Segment Start: DATA FOR THE TASK

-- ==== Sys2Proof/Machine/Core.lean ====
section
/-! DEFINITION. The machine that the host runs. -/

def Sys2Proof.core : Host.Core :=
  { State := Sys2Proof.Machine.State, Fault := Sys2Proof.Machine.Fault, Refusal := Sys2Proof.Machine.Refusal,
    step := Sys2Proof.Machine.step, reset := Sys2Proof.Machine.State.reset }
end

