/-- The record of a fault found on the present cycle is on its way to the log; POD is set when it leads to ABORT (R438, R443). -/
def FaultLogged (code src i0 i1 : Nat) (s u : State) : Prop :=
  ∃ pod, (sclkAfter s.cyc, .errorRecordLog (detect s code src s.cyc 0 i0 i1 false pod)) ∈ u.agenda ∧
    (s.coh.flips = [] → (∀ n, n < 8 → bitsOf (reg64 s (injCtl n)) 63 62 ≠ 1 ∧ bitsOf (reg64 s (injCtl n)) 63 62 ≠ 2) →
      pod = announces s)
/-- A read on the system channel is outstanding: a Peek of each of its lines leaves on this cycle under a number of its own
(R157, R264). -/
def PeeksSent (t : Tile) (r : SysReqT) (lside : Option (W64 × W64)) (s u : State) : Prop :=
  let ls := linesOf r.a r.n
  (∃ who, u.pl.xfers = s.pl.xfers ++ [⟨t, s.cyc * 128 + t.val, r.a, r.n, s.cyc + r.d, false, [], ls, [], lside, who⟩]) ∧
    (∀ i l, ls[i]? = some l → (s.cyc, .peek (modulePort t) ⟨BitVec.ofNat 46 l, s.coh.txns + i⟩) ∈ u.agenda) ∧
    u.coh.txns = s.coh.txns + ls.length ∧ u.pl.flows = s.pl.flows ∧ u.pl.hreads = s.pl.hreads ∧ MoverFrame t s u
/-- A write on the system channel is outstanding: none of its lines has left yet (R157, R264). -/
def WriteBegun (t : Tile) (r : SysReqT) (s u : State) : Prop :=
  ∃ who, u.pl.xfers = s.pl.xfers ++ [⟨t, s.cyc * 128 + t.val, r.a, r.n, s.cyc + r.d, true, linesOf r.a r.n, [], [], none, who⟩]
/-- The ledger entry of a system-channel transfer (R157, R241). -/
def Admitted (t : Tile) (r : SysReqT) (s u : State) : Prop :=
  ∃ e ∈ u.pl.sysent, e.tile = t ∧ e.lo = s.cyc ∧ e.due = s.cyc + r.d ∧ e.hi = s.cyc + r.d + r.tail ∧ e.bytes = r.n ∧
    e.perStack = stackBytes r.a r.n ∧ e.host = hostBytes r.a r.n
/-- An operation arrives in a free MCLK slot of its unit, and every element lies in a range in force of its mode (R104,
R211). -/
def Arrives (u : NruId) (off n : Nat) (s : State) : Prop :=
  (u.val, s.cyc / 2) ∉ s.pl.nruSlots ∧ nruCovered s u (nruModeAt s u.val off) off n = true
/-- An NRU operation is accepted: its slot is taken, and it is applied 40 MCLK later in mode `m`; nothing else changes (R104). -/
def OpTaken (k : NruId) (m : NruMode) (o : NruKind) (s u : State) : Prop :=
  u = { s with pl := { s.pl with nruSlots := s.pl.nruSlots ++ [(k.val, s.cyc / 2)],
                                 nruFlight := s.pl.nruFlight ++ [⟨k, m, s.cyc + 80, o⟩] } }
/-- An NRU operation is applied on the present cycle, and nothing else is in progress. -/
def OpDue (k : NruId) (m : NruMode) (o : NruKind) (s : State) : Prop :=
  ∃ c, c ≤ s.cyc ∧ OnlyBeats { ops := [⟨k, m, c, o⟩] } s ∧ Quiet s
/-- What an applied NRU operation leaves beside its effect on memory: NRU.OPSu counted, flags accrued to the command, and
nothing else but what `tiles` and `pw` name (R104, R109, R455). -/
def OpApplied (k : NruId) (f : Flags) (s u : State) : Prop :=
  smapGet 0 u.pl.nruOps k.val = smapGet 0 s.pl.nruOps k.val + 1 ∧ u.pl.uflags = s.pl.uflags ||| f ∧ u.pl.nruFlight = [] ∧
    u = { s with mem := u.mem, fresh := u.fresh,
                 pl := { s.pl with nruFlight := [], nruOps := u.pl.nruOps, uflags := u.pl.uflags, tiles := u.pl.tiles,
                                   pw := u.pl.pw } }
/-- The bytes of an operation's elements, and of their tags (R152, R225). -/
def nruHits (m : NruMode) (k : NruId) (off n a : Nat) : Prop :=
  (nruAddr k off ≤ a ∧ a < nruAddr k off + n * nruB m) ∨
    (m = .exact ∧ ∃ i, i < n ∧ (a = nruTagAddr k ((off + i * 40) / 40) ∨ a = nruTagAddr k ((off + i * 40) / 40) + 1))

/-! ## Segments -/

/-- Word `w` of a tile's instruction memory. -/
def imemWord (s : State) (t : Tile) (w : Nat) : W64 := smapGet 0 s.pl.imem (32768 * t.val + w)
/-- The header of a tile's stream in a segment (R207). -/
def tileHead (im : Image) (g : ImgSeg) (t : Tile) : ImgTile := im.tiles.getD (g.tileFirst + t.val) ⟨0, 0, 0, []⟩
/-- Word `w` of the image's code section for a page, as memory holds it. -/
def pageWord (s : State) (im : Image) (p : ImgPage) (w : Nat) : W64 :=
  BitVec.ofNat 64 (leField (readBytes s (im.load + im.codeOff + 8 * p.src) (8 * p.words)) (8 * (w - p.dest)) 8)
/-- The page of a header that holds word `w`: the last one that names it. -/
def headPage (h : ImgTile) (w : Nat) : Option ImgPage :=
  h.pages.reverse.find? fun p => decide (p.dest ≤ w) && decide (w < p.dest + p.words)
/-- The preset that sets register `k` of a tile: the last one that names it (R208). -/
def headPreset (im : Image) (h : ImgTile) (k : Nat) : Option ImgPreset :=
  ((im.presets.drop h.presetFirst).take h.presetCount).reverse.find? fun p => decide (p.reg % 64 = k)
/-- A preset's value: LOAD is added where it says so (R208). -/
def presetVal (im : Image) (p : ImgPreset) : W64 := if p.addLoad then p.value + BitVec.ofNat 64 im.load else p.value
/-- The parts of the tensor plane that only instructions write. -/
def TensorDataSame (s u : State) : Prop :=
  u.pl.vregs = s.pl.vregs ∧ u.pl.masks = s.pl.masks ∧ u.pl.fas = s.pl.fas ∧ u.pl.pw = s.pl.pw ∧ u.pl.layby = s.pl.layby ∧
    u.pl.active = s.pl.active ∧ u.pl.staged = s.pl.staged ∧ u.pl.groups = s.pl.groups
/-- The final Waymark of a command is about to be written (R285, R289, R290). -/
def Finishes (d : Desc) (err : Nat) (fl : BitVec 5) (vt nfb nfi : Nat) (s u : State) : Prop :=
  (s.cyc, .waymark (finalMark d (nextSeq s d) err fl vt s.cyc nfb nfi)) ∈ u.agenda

Segment End: DATA FOR THE TASK
Segment Start: DATA FOR THE TASK

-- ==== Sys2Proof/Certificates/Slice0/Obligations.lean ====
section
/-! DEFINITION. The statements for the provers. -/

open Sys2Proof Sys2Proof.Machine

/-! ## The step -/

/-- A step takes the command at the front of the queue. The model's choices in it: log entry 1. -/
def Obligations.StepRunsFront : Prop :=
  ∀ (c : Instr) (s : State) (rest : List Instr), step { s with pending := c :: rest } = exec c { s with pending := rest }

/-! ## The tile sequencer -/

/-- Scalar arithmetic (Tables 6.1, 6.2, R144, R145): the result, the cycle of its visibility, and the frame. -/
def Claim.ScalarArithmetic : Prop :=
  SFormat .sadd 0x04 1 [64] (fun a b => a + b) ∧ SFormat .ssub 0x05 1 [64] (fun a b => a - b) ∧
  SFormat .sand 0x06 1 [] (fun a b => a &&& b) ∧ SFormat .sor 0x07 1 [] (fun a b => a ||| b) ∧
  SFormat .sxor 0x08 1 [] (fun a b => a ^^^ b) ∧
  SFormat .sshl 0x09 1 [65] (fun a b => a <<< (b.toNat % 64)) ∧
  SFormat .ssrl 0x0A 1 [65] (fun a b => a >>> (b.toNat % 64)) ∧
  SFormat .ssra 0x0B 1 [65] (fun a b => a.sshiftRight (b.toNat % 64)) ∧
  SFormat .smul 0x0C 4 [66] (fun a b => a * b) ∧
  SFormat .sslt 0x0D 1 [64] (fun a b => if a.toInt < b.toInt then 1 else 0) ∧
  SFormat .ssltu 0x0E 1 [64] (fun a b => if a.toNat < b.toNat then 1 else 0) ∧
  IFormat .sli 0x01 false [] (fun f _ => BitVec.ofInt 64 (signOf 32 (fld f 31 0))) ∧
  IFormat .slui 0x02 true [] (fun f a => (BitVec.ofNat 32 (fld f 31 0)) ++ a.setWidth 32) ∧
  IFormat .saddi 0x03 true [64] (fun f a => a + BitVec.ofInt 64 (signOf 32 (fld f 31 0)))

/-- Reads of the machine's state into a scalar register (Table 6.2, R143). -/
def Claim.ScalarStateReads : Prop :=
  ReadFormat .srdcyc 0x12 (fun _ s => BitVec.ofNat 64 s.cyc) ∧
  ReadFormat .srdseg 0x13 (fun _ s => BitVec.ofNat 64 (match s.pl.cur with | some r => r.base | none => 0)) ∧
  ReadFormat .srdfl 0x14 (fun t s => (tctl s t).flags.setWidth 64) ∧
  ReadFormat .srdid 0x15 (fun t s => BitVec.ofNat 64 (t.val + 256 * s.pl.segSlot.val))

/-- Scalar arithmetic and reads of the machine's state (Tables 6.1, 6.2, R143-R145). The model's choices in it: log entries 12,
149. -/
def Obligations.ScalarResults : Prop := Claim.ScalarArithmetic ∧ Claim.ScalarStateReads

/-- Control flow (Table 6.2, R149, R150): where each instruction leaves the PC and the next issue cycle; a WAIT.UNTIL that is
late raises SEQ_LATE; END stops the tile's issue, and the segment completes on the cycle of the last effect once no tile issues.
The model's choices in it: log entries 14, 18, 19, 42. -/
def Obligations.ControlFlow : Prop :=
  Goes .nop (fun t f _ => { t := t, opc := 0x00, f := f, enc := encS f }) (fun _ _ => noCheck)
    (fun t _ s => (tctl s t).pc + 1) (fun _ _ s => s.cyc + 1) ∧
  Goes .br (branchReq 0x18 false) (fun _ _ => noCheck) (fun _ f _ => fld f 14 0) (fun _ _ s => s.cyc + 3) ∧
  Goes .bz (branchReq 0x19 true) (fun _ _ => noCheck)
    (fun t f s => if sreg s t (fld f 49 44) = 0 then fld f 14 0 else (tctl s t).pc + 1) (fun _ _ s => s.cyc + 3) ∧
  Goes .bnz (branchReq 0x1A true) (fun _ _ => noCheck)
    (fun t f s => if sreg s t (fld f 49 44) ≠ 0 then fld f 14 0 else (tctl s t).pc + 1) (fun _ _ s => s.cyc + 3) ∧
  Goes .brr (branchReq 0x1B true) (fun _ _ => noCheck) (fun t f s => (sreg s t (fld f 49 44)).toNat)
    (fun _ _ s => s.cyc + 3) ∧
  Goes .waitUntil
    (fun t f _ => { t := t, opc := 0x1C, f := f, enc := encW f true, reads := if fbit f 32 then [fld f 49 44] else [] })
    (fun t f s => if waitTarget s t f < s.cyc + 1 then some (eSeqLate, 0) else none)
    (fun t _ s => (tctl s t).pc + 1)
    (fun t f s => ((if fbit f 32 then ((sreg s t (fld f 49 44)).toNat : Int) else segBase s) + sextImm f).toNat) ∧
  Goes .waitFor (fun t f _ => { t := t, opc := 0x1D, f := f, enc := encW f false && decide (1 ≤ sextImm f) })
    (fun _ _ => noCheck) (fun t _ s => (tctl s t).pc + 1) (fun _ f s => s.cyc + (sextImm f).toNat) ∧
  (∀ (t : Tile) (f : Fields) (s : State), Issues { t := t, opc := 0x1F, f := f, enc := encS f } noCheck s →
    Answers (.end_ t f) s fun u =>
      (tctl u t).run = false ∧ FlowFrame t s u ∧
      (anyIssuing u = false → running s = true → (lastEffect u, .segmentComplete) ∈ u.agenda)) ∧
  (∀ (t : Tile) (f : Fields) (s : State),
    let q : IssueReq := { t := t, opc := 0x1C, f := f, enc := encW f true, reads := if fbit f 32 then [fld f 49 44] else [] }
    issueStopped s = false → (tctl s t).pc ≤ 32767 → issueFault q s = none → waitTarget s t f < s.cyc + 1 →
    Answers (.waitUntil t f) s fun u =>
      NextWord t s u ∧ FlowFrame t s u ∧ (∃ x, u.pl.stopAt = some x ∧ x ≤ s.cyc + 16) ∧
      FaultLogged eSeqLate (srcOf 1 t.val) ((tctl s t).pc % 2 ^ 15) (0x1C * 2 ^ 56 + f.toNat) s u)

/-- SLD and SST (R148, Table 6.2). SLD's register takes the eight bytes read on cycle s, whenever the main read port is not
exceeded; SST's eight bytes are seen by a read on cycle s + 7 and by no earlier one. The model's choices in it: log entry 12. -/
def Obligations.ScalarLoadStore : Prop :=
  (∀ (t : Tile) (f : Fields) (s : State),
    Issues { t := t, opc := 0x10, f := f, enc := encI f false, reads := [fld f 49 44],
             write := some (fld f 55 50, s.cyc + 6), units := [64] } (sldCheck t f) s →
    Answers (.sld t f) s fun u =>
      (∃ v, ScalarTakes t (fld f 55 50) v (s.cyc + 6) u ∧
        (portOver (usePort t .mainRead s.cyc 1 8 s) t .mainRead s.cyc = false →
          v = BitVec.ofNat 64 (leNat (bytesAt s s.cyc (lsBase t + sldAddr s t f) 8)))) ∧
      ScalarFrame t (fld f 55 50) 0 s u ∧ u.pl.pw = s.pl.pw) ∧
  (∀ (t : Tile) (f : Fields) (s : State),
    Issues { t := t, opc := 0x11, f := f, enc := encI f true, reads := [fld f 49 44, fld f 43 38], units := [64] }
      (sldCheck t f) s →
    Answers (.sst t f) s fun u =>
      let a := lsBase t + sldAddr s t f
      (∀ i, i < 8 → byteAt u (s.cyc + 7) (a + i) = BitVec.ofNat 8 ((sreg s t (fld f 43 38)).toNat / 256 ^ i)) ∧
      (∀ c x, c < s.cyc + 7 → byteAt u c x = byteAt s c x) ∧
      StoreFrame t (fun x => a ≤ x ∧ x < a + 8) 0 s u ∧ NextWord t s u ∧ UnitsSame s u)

Segment End: DATA FOR THE TASK

**WHAT NEEDS TO BE DONE:** Reproduce every line in the data that has the word "Tables" in it.

**SOLUTION TO THIS EXERCISE:**
/-- Scalar arithmetic (Tables 6.1, 6.2, R144, R145): the result, the cycle of its visibility, and the frame. -/
/-- Scalar arithmetic and reads of the machine's state (Tables 6.1, 6.2, R143-R145). The model's choices in it: log entries 12,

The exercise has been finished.